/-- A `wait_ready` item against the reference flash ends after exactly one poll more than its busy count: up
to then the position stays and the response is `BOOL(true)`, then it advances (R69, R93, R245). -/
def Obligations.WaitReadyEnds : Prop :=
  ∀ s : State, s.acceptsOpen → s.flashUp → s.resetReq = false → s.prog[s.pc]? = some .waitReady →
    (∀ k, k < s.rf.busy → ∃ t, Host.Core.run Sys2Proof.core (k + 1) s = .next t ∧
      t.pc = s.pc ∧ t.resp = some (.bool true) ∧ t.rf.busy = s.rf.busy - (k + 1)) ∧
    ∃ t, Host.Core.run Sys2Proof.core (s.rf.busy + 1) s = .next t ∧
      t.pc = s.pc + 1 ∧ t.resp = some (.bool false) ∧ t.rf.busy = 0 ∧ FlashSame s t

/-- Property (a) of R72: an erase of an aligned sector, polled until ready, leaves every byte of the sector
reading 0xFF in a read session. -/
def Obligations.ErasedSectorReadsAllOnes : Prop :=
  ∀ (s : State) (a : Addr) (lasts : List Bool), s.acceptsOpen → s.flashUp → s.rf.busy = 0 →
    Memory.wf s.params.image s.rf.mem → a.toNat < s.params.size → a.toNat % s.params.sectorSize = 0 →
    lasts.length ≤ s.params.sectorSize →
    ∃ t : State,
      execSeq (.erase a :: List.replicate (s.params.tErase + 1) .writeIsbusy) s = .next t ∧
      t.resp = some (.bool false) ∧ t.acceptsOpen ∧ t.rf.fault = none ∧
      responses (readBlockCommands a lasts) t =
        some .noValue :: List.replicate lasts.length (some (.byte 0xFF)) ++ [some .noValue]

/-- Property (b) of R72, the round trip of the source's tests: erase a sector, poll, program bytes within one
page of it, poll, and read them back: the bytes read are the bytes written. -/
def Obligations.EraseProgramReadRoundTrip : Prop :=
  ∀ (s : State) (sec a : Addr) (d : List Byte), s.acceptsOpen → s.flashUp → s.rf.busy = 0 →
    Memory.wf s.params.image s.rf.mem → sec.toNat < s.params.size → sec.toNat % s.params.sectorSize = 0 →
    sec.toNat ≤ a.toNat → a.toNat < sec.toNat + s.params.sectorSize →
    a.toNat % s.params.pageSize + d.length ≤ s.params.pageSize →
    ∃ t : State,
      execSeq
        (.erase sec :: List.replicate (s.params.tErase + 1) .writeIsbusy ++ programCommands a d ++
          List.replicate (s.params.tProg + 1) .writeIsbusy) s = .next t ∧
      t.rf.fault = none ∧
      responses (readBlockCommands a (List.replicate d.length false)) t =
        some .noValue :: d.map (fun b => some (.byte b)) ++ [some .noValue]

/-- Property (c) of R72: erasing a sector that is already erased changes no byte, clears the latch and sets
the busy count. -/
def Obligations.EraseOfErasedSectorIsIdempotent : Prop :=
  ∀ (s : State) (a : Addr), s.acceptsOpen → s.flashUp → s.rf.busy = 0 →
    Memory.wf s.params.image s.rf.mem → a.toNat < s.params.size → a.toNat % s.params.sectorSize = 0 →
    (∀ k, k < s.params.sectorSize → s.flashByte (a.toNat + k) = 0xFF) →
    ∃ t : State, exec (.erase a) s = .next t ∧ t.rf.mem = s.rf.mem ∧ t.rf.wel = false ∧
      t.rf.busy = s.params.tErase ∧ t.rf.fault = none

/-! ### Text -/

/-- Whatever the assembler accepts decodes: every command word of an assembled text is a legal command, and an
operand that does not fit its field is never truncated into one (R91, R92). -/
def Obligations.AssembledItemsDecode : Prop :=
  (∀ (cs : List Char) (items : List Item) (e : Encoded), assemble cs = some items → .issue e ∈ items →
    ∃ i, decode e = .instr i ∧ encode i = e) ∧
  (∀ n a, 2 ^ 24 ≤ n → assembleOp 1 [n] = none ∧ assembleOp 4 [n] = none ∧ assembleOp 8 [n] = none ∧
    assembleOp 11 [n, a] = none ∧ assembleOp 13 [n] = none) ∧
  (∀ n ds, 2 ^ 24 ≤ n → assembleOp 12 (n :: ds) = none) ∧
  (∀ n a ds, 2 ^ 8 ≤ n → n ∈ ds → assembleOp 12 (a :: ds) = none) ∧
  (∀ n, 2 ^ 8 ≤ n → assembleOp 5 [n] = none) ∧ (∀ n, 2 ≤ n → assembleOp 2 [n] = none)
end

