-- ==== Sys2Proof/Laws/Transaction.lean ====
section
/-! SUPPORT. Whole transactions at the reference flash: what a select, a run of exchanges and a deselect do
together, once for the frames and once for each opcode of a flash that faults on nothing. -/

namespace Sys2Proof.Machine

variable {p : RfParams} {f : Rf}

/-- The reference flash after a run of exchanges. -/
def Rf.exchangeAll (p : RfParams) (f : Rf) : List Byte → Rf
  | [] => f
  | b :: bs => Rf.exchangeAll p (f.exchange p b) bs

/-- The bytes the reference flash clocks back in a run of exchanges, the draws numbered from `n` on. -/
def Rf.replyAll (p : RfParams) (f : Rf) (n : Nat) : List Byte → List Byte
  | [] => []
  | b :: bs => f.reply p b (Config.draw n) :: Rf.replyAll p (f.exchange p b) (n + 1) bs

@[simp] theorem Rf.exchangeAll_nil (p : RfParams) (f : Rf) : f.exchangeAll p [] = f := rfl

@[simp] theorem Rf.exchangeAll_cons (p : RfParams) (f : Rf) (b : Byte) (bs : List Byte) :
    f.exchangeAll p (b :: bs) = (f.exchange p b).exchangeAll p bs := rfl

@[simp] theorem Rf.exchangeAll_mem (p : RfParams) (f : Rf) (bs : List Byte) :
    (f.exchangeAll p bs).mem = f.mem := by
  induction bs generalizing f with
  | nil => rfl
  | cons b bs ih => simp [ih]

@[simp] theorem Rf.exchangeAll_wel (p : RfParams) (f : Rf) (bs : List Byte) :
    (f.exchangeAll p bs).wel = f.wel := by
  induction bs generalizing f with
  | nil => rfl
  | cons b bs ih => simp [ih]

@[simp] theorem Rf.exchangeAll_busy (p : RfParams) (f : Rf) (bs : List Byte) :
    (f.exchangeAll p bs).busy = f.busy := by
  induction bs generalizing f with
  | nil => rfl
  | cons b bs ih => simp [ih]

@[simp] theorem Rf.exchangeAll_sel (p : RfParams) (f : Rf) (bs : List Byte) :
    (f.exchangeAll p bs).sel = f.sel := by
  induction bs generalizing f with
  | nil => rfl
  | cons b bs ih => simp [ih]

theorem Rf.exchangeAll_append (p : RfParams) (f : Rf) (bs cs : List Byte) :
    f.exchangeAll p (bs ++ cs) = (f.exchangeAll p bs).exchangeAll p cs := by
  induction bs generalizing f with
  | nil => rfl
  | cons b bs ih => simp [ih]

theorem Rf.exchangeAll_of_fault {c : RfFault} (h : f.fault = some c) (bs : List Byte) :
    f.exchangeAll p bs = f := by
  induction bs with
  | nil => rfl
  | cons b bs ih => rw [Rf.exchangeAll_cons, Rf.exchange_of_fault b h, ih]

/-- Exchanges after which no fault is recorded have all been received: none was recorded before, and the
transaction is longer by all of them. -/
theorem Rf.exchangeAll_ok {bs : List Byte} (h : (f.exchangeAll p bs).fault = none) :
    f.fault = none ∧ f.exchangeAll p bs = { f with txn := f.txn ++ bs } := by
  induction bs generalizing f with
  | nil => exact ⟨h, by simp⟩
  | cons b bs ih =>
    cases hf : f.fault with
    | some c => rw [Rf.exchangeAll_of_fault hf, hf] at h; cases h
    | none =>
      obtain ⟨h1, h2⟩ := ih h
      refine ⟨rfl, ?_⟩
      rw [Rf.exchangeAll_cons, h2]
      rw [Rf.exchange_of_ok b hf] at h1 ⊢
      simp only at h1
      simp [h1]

What to work on: Could you transcribe the entries above word for word, from the line with "(∀ (cs : List" down to the line with "(∀ n ds, 2 ^ 24", keeping both?

Solution to the exercise:
  (∀ (cs : List Char) (items : List Item) (e : Encoded), assemble cs = some items → .issue e ∈ items →
    ∃ i, decode e = .instr i ∧ encode i = e) ∧
  (∀ n a, 2 ^ 24 ≤ n → assembleOp 1 [n] = none ∧ assembleOp 4 [n] = none ∧ assembleOp 8 [n] = none ∧
    assembleOp 11 [n, a] = none ∧ assembleOp 13 [n] = none) ∧
  (∀ n ds, 2 ^ 24 ≤ n → assembleOp 12 (n :: ds) = none) ∧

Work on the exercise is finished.